Creates a BigQuery DBI driver for use in DBI::dbConnect().

Usage

## S4 method for signature 'BigQueryDriver'
dbConnect(
  drv,
  project,
  dataset = NULL,
  billing = project,
  page_size = 10000,
  quiet = NA,
  use_legacy_sql = FALSE,
  bigint = c("integer", "integer64", "numeric", "character"),
  ...
)

Arguments

drv

an object that inherits from DBIDriver, or an existing DBIConnection object (in order to clone an existing connection).

project, dataset

Project and dataset identifiers

billing

Identifier of project to bill.

page_size

Number of items per page.

quiet

If FALSE, displays progress bar; if TRUE is silent; if NA picks based on whether or not you're in an interactive context.

use_legacy_sql

If TRUE will use BigQuery's legacy SQL format.

bigint

The R type that BigQuery's 64-bit integer types should be mapped to. The default is "integer" which returns R's integer type but results in NA for values above/below +/- 2147483647. "integer64" returns a bit64::integer64, which allows the full range of 64 bit integers.

...

Other arguments for compatibility with generic; currently ignored.

Examples


con <- DBI::dbConnect(
  bigquery(),
  project = "publicdata",
  dataset = "samples",
  billing = bq_test_project()
)
con
DBI::dbListTables(con)
DBI::dbReadTable(con, "natality", n_max = 10)

# Create a temporary dataset to explore
ds <- bq_test_dataset()
con <- DBI::dbConnect(
  bigquery(),
  project = ds$project,
  dataset = ds$dataset
)
DBI::dbWriteTable(con, "mtcars", mtcars)
DBI::dbReadTable(con, "mtcars")[1:6, ]

DBI::dbGetQuery(con, "SELECT count(*) FROM mtcars")
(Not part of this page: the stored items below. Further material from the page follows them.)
-- ==== Sys2Proof/Machine/Roles.lean ====
section
/-! DEFINITION. What the fields of each stream instruction name: sources with their register files, the file of the
result, the registers written, and the properties the clause rules ask for (spec/03 R68 to R76; spec/06 R168; spec/07
R193; spec/08 R221). -/

namespace Sys2Proof.Machine

/-- The files a field or a result belongs to; `sys` numbers the registers of spec/08 R232. -/
inductive File where
  | s | a | x | v | m | t | c | d | q | sys
  deriving DecidableEq, Repr, Inhabited

/-- Sources that may name a latch or a stream register, with the file that a latch must hold. -/
def insSrcs : Instr → List (Src × File)
  | .add f | .sub f | .mul f | .mulh f | .div f | .rem f | .and f | .or f | .xor f | .andn f | .shl f | .shr f | .shra f | .rot f
  | .min f | .max f | .seteq f | .setlt f | .setltu f | .bext f | .bextu f | .bins f | .fshl f | .fshr f | .lpatch f | .eput f
  | .wfe f => [(f.a, .s), (f.b, .s)]
  | .popc f | .clz f | .ctz f | .brev f | .unbind f | .larm f | .larmw f | .xmovSToX f => [(f.a, .s)]
  | .addi f | .andi f | .ori f | .xori f | .mini f | .maxi f | .seteqi f | .setlti f | .setltui f | .jr f => [(f.a, .s)]
  | .shli f | .shri f | .shrai f | .roti f => [(f.a, .s)]
  | .beq f | .bne f | .blt f | .bge f | .bltu f | .bgeu f => [(f.a, .s), (f.c, .s)]
  | .xmovXToS f | .xmovXToA f | .vmovxToV f | .mmode f => [(f.a, .x)]
  | .ld f => [(f.a, .s)]
  | .st f => [(f.a, .s), (f.c, .s)]
  | .lda f => [(f.a, .s)]
  | .strel f => [(f.a, .s), (f.c, .s)]
  | .cas f => [(f.a, .s), (f.b, .s)]
  | .amo f => [(f.a, .s), (f.b, .s)]
  | .nadd f => [(f.a, .s), (f.c, .s)]
  | .bind f => [(f.a, .s)]
  | .acq f | .rel f => [(f.a, .s)]
  | .eputW f | .susp f | .suspBar f => [(f.a, .s), (f.b, .s)]
  | .eretRun f => [(f.a, .s), (f.b, .s)]
  | .syswr f => [(f.c, .s)]
  | .aadd f | .asub f | .amul f | .ashl f | .ashr f | .aand f | .aor f | .amin f | .amax f | .crcget f => [(f.a, .a), (f.b, .a)]
  | .aaddi f | .amuli f | .aandi f | .aori f | .amini f | .amaxi f => [(f.a, .a)]
  | .ashli f | .ashri f => [(f.a, .a)]
  | .abr f => [(f.a, .a), (f.c, .a)]
  | .xmovAToX f => [(f.a, .a)]
  | .tdmake f => [(f.a, .a)]
  | .tdinfo f => [(f.b, .a)]
  | .qbind f => [(f.b, .a)]
  | .cwait f => [(f.a, .a)]
  | .barinit f => [(f.a, .a), (f.b, .a)]
  | .bararrive f => [(f.a, .a), (f.b, .a)]
  | .barwait f => [(f.a, .a), (f.b, .a)]
  | .vadd f | .vsub f | .vmul f | .vfma f | .vdiv f | .vmin f | .vmax f | .vand f | .vor f | .vxor f | .vshl f | .vshr f =>
    [(f.a, .v), (f.b, .v)]
  | .vcmp f => [(f.a, .v), (f.b, .v)]
  | .vsel f => [(f.a, .v), (f.b, .v)]
  | .vmov f | .vneg f | .vabs f | .vsqrt f | .vexp2 f | .vlog2 f | .vrcp f | .vrsqrt f | .vtanh f | .vsigm f => [(f.a, .v)]
  | .vcvt f => [(f.a, .v)]
  | .vquant f => [(f.a, .v)]
  | .vbcast f => [(f.a, .v), (f.b, .v)]
  | .viota f | .vcoal f => [(f.a, .v)]
  | .vrsum f | .vrmax f | .vrmin f => [(f.a, .v)]
  | .vcompress f | .vexpand f => [(f.a, .v), (f.b, .m)]
  | .vcat f => [(f.a, .v), (f.b, .v)]
  | .vslice f | .vextend f => [(f.a, .v), (f.b, .x)]
  | .vruns f | .vlen f => [(f.a, if f.b then .m else .v)]
  | .vspill f | .vsts f => [(f.a, .v), (f.b, .x)]
  | .vfill f => [(f.b, .x)]
  | .vlds f => [(f.b, .x)]
  | .vgather f => [(f.a, .v), (f.b, .x)]
  | .vscatter f => [(f.a, .v), (f.b, .x)]
  | .vmovxToX f => [(f.a, .v)]
  | .mand f | .mor f | .mxor f => [(f.a, .m), (f.b, .m)]
  | .mnot f | .mpopc f => [(f.a, .m)]
  | .mshape f | .cshape f => [(f.a, .x)]
  | .mma f => [(f.a, .t), (f.b, .x)]
  | .mnest f => [(f.a, .x)]
  | .maccScl f => [(f.b, .x)]
  | .loopReg f => [(f.s, .x)]
  | _ => []

/-- The register file of an instruction's result, if it has one. -/
def insResult : Instr → Option File
  | .add _ | .sub _ | .mul _ | .mulh _ | .div _ | .rem _ | .and _ | .or _ | .xor _ | .andn _ | .shl _ | .shr _ | .shra _ | .rot _
  | .min _ | .max _ | .seteq _ | .setlt _ | .setltu _ | .bext _ | .bextu _ | .bins _ | .fshl _ | .fshr _ | .lpatch _ | .eput _
  | .wfe _ | .popc _ | .clz _ | .ctz _ | .brev _ | .unbind _ | .larm _ | .larmw _ | .addi _ | .andi _ | .ori _ | .xori _ | .mini _
  | .maxi _ | .seteqi _ | .setlti _ | .setltui _ | .jr _ | .shli _ | .shri _ | .shrai _ | .roti _ | .movhi _ | .jal _ | .xmovXToS _
  | .ld _ | .lda _ | .cas _ | .amo _ | .bind _ | .yield _ | .wid _ | .eretRun _ | .sysrd _ => some .s
  | .aadd _ | .asub _ | .amul _ | .ashl _ | .ashr _ | .aand _ | .aor _ | .amin _ | .amax _ | .crcget _ | .aaddi _ | .amuli _ | .aandi _
  | .aori _ | .amini _ | .amaxi _ | .ashli _ | .ashri _ | .xmovXToA _ | .tdinfo _ | .qpos _ | .tcopy _ | .tcopyTile _ | .cstage _
  | .bararrive _ => some .a
  | .xmovSToX _ | .xmovAToX _ | .vruns _ | .vlen _ | .vmovxToX _ | .mpopc _ | .mrpt _ | .mmode _ | .mtest _ => some .x
  | .vadd _ | .vsub _ | .vmul _ | .vfma _ | .vdiv _ | .vmin _ | .vmax _ | .vand _ | .vor _ | .vxor _ | .vshl _ | .vshr _ | .vsel _
  | .vmov _ | .vneg _ | .vabs _ | .vsqrt _ | .vexp2 _ | .vlog2 _ | .vrcp _ | .vrsqrt _ | .vtanh _ | .vsigm _ | .vcvt _ | .vquant _
  | .vbcast _ | .viota _ | .vcoal _ | .vrsum _ | .vrmax _ | .vrmin _ | .vcompress _ | .vexpand _ | .vcat _ | .vslice _ | .vextend _
  | .vfill _ | .vlds _ | .vgather _ | .vmovxToV _ => some .v
  | .vcmp _ | .mand _ | .mor _ | .mxor _ | .mnot _ => some .m
  | _ => none

/-- One register unless W = 1. -/
def reg1 (f : File) (d : Nat) (w : Bool) : List (File × Nat) := if w then [] else [(f, d)]

/-- The registers and exclusive system state an instruction writes (spec/03 R72). -/
def insDests : Instr → List (File × Nat)
  | .add f | .sub f | .mul f | .mulh f | .div f | .rem f | .and f | .or f | .xor f | .andn f | .shl f | .shr f | .shra f | .rot f
  | .min f | .max f | .seteq f | .setlt f | .setltu f | .bext f | .bextu f | .bins f | .fshl f | .fshr f | .lpatch f | .eput f
  | .wfe f => reg1 .s f.d f.w
  | .popc f | .clz f | .ctz f | .brev f | .unbind f | .larm f | .larmw f | .xmovXToS f => reg1 .s f.d f.w
  | .addi f | .andi f | .ori f | .xori f | .mini f | .maxi f | .seteqi f | .setlti f | .setltui f | .jr f => reg1 .s f.d f.w
  | .shli f | .shri f | .shrai f | .roti f => reg1 .s f.d f.w
  | .movhi f | .jal f => reg1 .s f.d f.w
  | .ld f => reg1 .s f.d f.w
  | .lda f => reg1 .s f.d f.w
  | .cas f => reg1 .s f.d f.w
  | .amo f => reg1 .s f.d f.w
  | .bind f => reg1 .s f.d f.w
  | .yield f => reg1 .s f.d f.w
  | .wid f | .sysrd f => reg1 .s f.d f.w
  | .eretRun f => reg1 .s f.d f.w
  | .syswr f => [(.sys, f.n)]
  | .aadd f | .asub f | .amul f | .ashl f | .ashr f | .aand f | .aor f | .amin f | .amax f | .crcget f => reg1 .a f.d f.w
  | .aaddi f | .amuli f | .aandi f | .aori f | .amini f | .amaxi f => reg1 .a f.d f.w
  | .ashli f | .ashri f => reg1 .a f.d f.w
  | .xmovXToA f => reg1 .a f.d f.w
  | .tdinfo f => reg1 .a f.d f.w
  | .qpos f => reg1 .a f.d f.w
  | .tcopy f => [(.a, f.d)]
  | .tcopyTile f => [(.a, f.d)]
  | .cstage f => reg1 .a f.d f.w
  | .bararrive f => reg1 .a f.d f.w
  | .xmovSToX f | .xmovAToX f | .vmovxToX f | .mpopc f | .mmode f => reg1 .x f.d f.w
  | .vruns f | .vlen f => reg1 .x f.d f.w
  | .mrpt f => reg1 .x f.d f.w
  | .mtest f => reg1 .x f.d f.w
  | .tdmake f => [(.d, f.d)]
  | .tld f => [(.t, f.d)]
  | .vld f => [(.v, f.d)]
  | .qbind f => [(.q, f.d)]
  | .qunbind f => [(.q, f.d)]
  | .vadd f | .vsub f | .vmul f | .vfma f | .vdiv f | .vmin f | .vmax f | .vand f | .vor f | .vxor f | .vshl f | .vshr f => reg1 .v f.d f.w
  | .vcmp f => reg1 .m f.d f.w
  | .vsel f => reg1 .v f.d f.w
  | .vmov f | .vneg f | .vabs f | .vsqrt f | .vexp2 f | .vlog2 f | .vrcp f | .vrsqrt f | .vtanh f | .vsigm f => reg1 .v f.d f.w
  | .vcvt f => reg1 .v f.d f.w
  | .vquant f => [(.v, f.d), (.v, f.d + 1)]
  | .vbcast f => reg1 .v f.d f.w
  | .viota f | .vcoal f => reg1 .v f.d f.w
  | .vrsum f | .vrmax f | .vrmin f => reg1 .v f.d f.w
  | .vcompress f | .vexpand f | .vcat f => reg1 .v f.d f.w
  | .vslice f | .vextend f => reg1 .v f.d f.w
  | .vfill f => reg1 .v f.d f.w
  | .vlds f => reg1 .v f.d f.w
  | .vgather f => reg1 .v f.d f.w
  | .vmovxToV f => reg1 .v f.d f.w
  | .mand f | .mor f | .mxor f => reg1 .m f.d f.w
  | .mnot f => reg1 .m f.d f.w
  | .mshape f => [(.t, f.d)]
  | .cshape f => [(.c, f.d)]
  | .mzeroC f => [(.c, f.d)]
  | .mzeroT f => [(.t, f.d)]
  | .mma f => [(.c, f.d)]
  | .mgo f => [(.c, f.d)]
  | .maccCvt f | .maccRelu f => [(.t, f.d)]
  | .maccAdd f | .maccLd f => [(.c, f.d)]
  | .maccScl f => [(.c, f.d)]
  | _ => []

/-- A source register that a mark frees at the commit (spec/06 R166). -/
def free1 (f : File) (on : Bool) (x : Src) : List (File × Nat) :=
  match on, x with
  | true, .reg n => [(f, n)]
  | _, _ => []

/-- The registers whose marks an instruction sets (spec/06 R166). -/
def insFrees : Instr → List (File × Nat)
  | .vadd f | .vsub f | .vmul f | .vfma f | .vdiv f | .vmin f | .vmax f | .vand f | .vor f | .vxor f | .vshl f | .vshr f =>
    free1 .v f.l f.a ++ free1 .v f.k f.b
  | .vcmp f => free1 .v f.l f.a ++ free1 .v f.k f.b
  | .vsel f => free1 .v f.l f.a ++ free1 .v f.k f.b
  | .vmov f | .vneg f | .vabs f | .vsqrt f | .vexp2 f | .vlog2 f | .vrcp f | .vrsqrt f | .vtanh f | .vsigm f => free1 .v f.l f.a
  | .vcvt f => free1 .v f.l f.a
  | .vquant f => free1 .v f.l f.a
  | .vbcast f => free1 .v f.l f.a ++ free1 .v f.k f.b
  | .viota f | .vcoal f => free1 .v f.l f.a
  | .vrsum f | .vrmax f | .vrmin f => free1 .v f.l f.a
  | .vcompress f | .vexpand f => free1 .v f.l f.a ++ free1 .m f.k f.b
  | .vcat f => free1 .v f.l f.a ++ free1 .v f.k f.b
  | .vslice f | .vextend f => free1 .v f.l f.a
  | .vspill f | .vsts f => free1 .v f.l f.a
  | .vgather f => free1 .v f.l f.a
  | .vscatter f => free1 .v f.l f.a
  | _ => []

/-- The suspension points (spec/08 R236). -/
def isSusp : Instr → Bool
  | .susp _ | .suspBar _ | .suspEnd _ | .yield _ | .eputW _ | .larmw _ => true
  | _ => false

/-- Whether an instruction lets every write before it in core order be performed first (spec/04 R114, R117; spec/05 R152;
spec/08 R236, R239, R241). -/
def isRelease : Instr → Bool
  | .fence _ | .strel _ | .rel _ | .eput _ | .larm _ | .bararrive _ => true
  | i => isSusp i

/-- The redirecting instructions (spec/03 R73). -/
def redirects : Instr → Bool
  | .beq _ | .bne _ | .blt _ | .bge _ | .bltu _ | .bgeu _ | .jmp _ | .jal _ | .jr _ | .loopImm _ | .loopReg _ | .trap _ | .eret _
  | .eretRun _ | .eretFail _ | .abr _ => true
  | i => isSusp i

/-- The resumable instructions (spec/03 R76). -/
def resumable : Instr → Bool
  | .mma _ | .mnest _ | .mgo _ | .vcompress _ | .tcopy _ | .tcopyTile _ => true
  | _ => false

/-- The TK words (spec/03 R77). -/
def isTk : Instr → Bool
  | .tkgive _ | .tktake _ => true
  | _ => false

/-- The LOOP words. -/
def isLoop : Instr → Bool
  | .loopImm _ | .loopReg _ => true
  | _ => false

/-- The file a LOOP count or a source belongs to in stream `k`. -/
def fileIn (k : Strm) (i : Instr) (f : File) : File :=
  if isLoop i then (match k with
    | .s => .s
    | .a => .a
    | _ => .x) else f

end Sys2Proof.Machine
end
res <- DBI::dbSendQuery(con, "SELECT cyl, mpg FROM mtcars")
dbColumnInfo(res)
dbFetch(res, 10)
dbFetch(res, -1)
DBI::dbHasCompleted(res)

Authorize bigrquery

Description

Authorize bigrquery to view and manage your BigQuery projects. This function is a wrapper around gargle::token_fetch().

By default, you are directed to a web browser, asked to sign in to your Google account, and to grant bigrquery permission to operate on your behalf with Google BigQuery. By default, with your permission, these user credentials are cached in a folder below your home directory, from where they can be automatically refreshed, as necessary. Storage at the user level means the same token can be used across multiple projects and tokens are less likely to be synced to the cloud by accident.

Usage

bq_auth(
  email = gargle::gargle_oauth_email(),
  path = NULL,
  scopes = c("https://www.googleapis.com/auth/bigquery",
    "https://www.googleapis.com/auth/cloud-platform"),
  cache = gargle::gargle_oauth_cache(),
  use_oob = gargle::gargle_oob_default(),
  token = NULL
)

Arguments

email

Optional. If specified, email can take several different forms:

"jane@gmail.com", i.e. an actual email address. This allows the user to target a specific Google identity. If specified, this is used for token lookup, i.e. to determine if a suitable token is already available in the cache. If no such token is found, email is used to pre-select the targeted Google identity in the OAuth chooser. (Note, however, that the email associated with a token when it's cached is always determined from the token itself, never from this argument).
"*@example.com", i.e. a domain-only glob pattern. This can be helpful if you need code that "just works" for both alice@example.com and bob@example.com.
TRUE means that you are approving email auto-discovery. If exactly one matching token is found in the cache, it will be used.
FALSE or NA mean that you want to ignore the token cache and force a new OAuth dance in the browser.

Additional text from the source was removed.